Susanna: Very important. The designer has an interesting role: he is that person who transfers ideas and thoughts into reality. The role of the designer is changing as reality and needs change.

Catherine: So you can risk saying that to some extent designers are responsible for the kind of world we live in?

Susanna: In a huge way. If you're standing at a bus stop that doesn't protect you from the sun when it's hot, when it's raining, and when it's blizzarding in the winter, you're standing under a dummy, not at a bus stop. When you have a ticketing system and someone new comes to town and doesn't know where or how to buy tickets, it means the service was poorly designed. For me, the best design is one that is invisible. You don't see it because it works. You can see where the bus stop is, thanks to the information graphics you know how the buses and streetcars run. You don't need to know the language, you can see and understand. The power of design is enormous. If you don't have to read an instruction manual and you immediately know how something works, it's a brilliantly designed thing, service or reality. Products and services shape reality, and it shapes our consciousness and culture.

Catherine: Now many industries are counting losses. Various projects and developments have been put on hold. Will the design profession experience a renaissance after the coronavirus, as many things will have to be redesigned?

Susanna: That's a good question, except that we have a great many unaware companies that won't even pronounce the word "designer." It will be more like "advertising agency" that will do what needs to be done quickly and preferably cheaply. For me, the important thing here is the English acronym ROI - return on investment. The most important thing is that last word - "investment". Many Polish entrepreneurs have a problem with it, because it means an expense. When you invest, you don't expect an immediate return. Companies often expect an immediate increase in turnover. There is no return on the expense, there is only a return on the investment.

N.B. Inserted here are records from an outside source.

/-- A RESTART addressed to the node by its line id makes the drive stop under control; a second one has no further
effect; with the drive at rest the start follows, which keeps the record without a test and starts every block anew: the
Position Tracker with the count, flag and reasons it had (a count outside the bounds of a smaller stroke at the nearer
one, with OVERRANGE), STORM and RAIN as ARMED where they were raised, with fresh quiet deadlines, in the safe profile
every level QUIET, and every other block at its start values. That a record whose loss latch is set is restored so too,
its bytes as they were, is the model's choice (notes/assumptions/36.md), and so is that a write still in progress is cut
short, each bit of its field the old or the new one, a third valid value not excluded (notes/assumptions/9.md). The
start values that the spec does not give are the model's choice too: the 0 µs since a falling edge
(notes/assumptions/4.md), the backoff origin, the pattern start, the recorded hold-off and the obstruction-pending mark
of the drive and the velocity (notes/assumptions/17.md), the marks of the last samples (notes/assumptions/31.md), and
the deadline of the closed window (notes/assumptions/37.md). -/
def Obligations.RestartStopsThenStarts : Prop :=
  (∀ (bits : List Bool) (f : Frame) (s : State), Ready s → receive bits = some f → f.kind = Kind.request.code →
    f.source.toNat ≠ lineId s → (f.payload.getD 1 0) = 4 →
    (f.payload.getD 0 0).toNat / 64 = 0 → (f.payload.getD 0 0).toNat % 64 = lineId s →
    let heard := { s with line := { s.line with
      lastHeard := s.nt, isolationDl := after s.nt 60000, isolated := false } }
    (s.drive.controlledStop = true ∨ (s.safe = true ∧ s.store.isOpen = false) →
      exec (.requestRestart bits) s = .next heard) ∧
    (s.drive.controlledStop = false → (s.safe = false ∨ s.store.isOpen = true) →
      ∃ t, exec (.requestRestart bits) s = .next t ∧ t.drive.controlledStop = true ∧
        (s.drive.state.energised = true → t.drive.state = .stopping ∧ t.drive.continuation = some .halt ∧
          t.drive.stopDl = some (after s.nt 200)) ∧
        (s.drive.state = .stopping → t.drive.state = .stopping ∧ t.drive.continuation = some .halt ∧
          t.drive.stopDl = s.drive.stopDl) ∧
        (s.drive.state.energised = false → s.drive.state ≠ .stopping → t.drive.state = .idle) ∧
        (s.drive.state = .idle → t = { heard with drive := { s.drive with controlledStop := true } }))) ∧
  (∀ s : State, Ready s → s.drive.controlledStop = true → s.drive.state = .idle →
    ∃ t, exec .restartStart s = .next t ∧ Ready t ∧
      (s.store.writing = none → t.stored = s.stored) ∧
      (∀ w, s.store.writing = some w → (∀ i, i ≠ w.index → t.stored[i]? = s.stored[i]?) ∧
        ∀ old, s.stored[w.index]? = some old → ∃ field, t.stored[w.index]? = some field ∧
          (∀ k, field.value.getLsbD k = old.value.getLsbD k ∨ field.value.getLsbD k = w.value.getLsbD k) ∧
          ∀ k, field.check.getLsbD k = old.check.getLsbD k ∨
            field.check.getLsbD k = (checkBits w.value).getLsbD k) ∧
      AtStart (s.levels.storm != .quiet && !t.safe) (s.levels.rain != .quiet && !t.safe) t ∧
      Restored { mirrored s with inMotion := false } t ∧ t.pins = s.pins ∧
      t.retained.lossLatch = s.retained.lossLatch)

end
end

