@[simp] theorem State.setPending_power (v : List Instr) : (s.setPending v).power = s.power := rfl
@[simp] theorem State.setPending_nt (v : List Instr) : (s.setPending v).nt = s.nt := rfl
@[simp] theorem State.setPending_served (v : List Instr) : (s.setPending v).served = s.served := rfl
@[simp] theorem State.setPending_listen (v : List Instr) : (s.setPending v).listen = s.listen := rfl
@[simp] theorem State.setPending_safe (v : List Instr) : (s.setPending v).safe = s.safe := rfl
@[simp] theorem State.setPending_cfg (v : List Instr) : (s.setPending v).cfg = s.cfg := rfl
@[simp] theorem State.setPending_stored (v : List Instr) : (s.setPending v).stored = s.stored := rfl
@[simp] theorem State.setPending_store (v : List Instr) : (s.setPending v).store = s.store := rfl
@[simp] theorem State.setPending_retained (v : List Instr) : (s.setPending v).retained = s.retained := rfl
@[simp] theorem State.setPending_sensor (v : List Instr) : (s.setPending v).sensor = s.sensor := rfl
@[simp] theorem State.setPending_line (v : List Instr) : (s.setPending v).line = s.line := rfl
@[simp] theorem State.setPending_peers (v : List Instr) : (s.setPending v).peers = s.peers := rfl
@[simp] theorem State.setPending_weather (v : List Instr) : (s.setPending v).weather = s.weather := rfl
@[simp] theorem State.setPending_levels (v : List Instr) : (s.setPending v).levels = s.levels := rfl
@[simp] theorem State.setPending_supply (v : List Instr) : (s.setPending v).supply = s.supply := rfl
@[simp] theorem State.setPending_drive (v : List Instr) : (s.setPending v).drive = s.drive := rfl
@[simp] theorem State.setPending_pos (v : List Instr) : (s.setPending v).pos = s.pos := rfl
@[simp] theorem State.setPending_pins (v : List Instr) : (s.setPending v).pins = s.pins := rfl
@[simp] theorem State.setPending_pinFeed (v : List Instr) : (s.setPending v).pinFeed = s.pinFeed := rfl
@[simp] theorem State.setPending_lineFeed (v : List Instr) : (s.setPending v).lineFeed = s.lineFeed := rfl
@[simp] theorem State.setPending_occasion (v : List Instr) : (s.setPending v).occasion = s.occasion := rfl
@[simp] theorem State.setPending_freeIx (v : List Instr) : (s.setPending v).freeIx = s.freeIx := rfl
@[simp] theorem State.setPending_pending (v : List Instr) : (s.setPending v).pending = v := rfl
@[simp] theorem State.setPending_same : s.setPending s.pending = s := rfl

end Sys2Proof.Machine
end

Now it remains to be seen how many companies have been able to invest in such a way as to survive the crisis. There are probably more companies that spent money on the fly to show how brilliant they are, and this was dressed up in pretty words by marketing tubes. Individual companies have decided to invest in such a way as to become a flexible and organic company that can handle any situation.

But, most importantly, you don't need to have all the answers now. What you need for this moment is: be curious and open-minded enough to keep learning.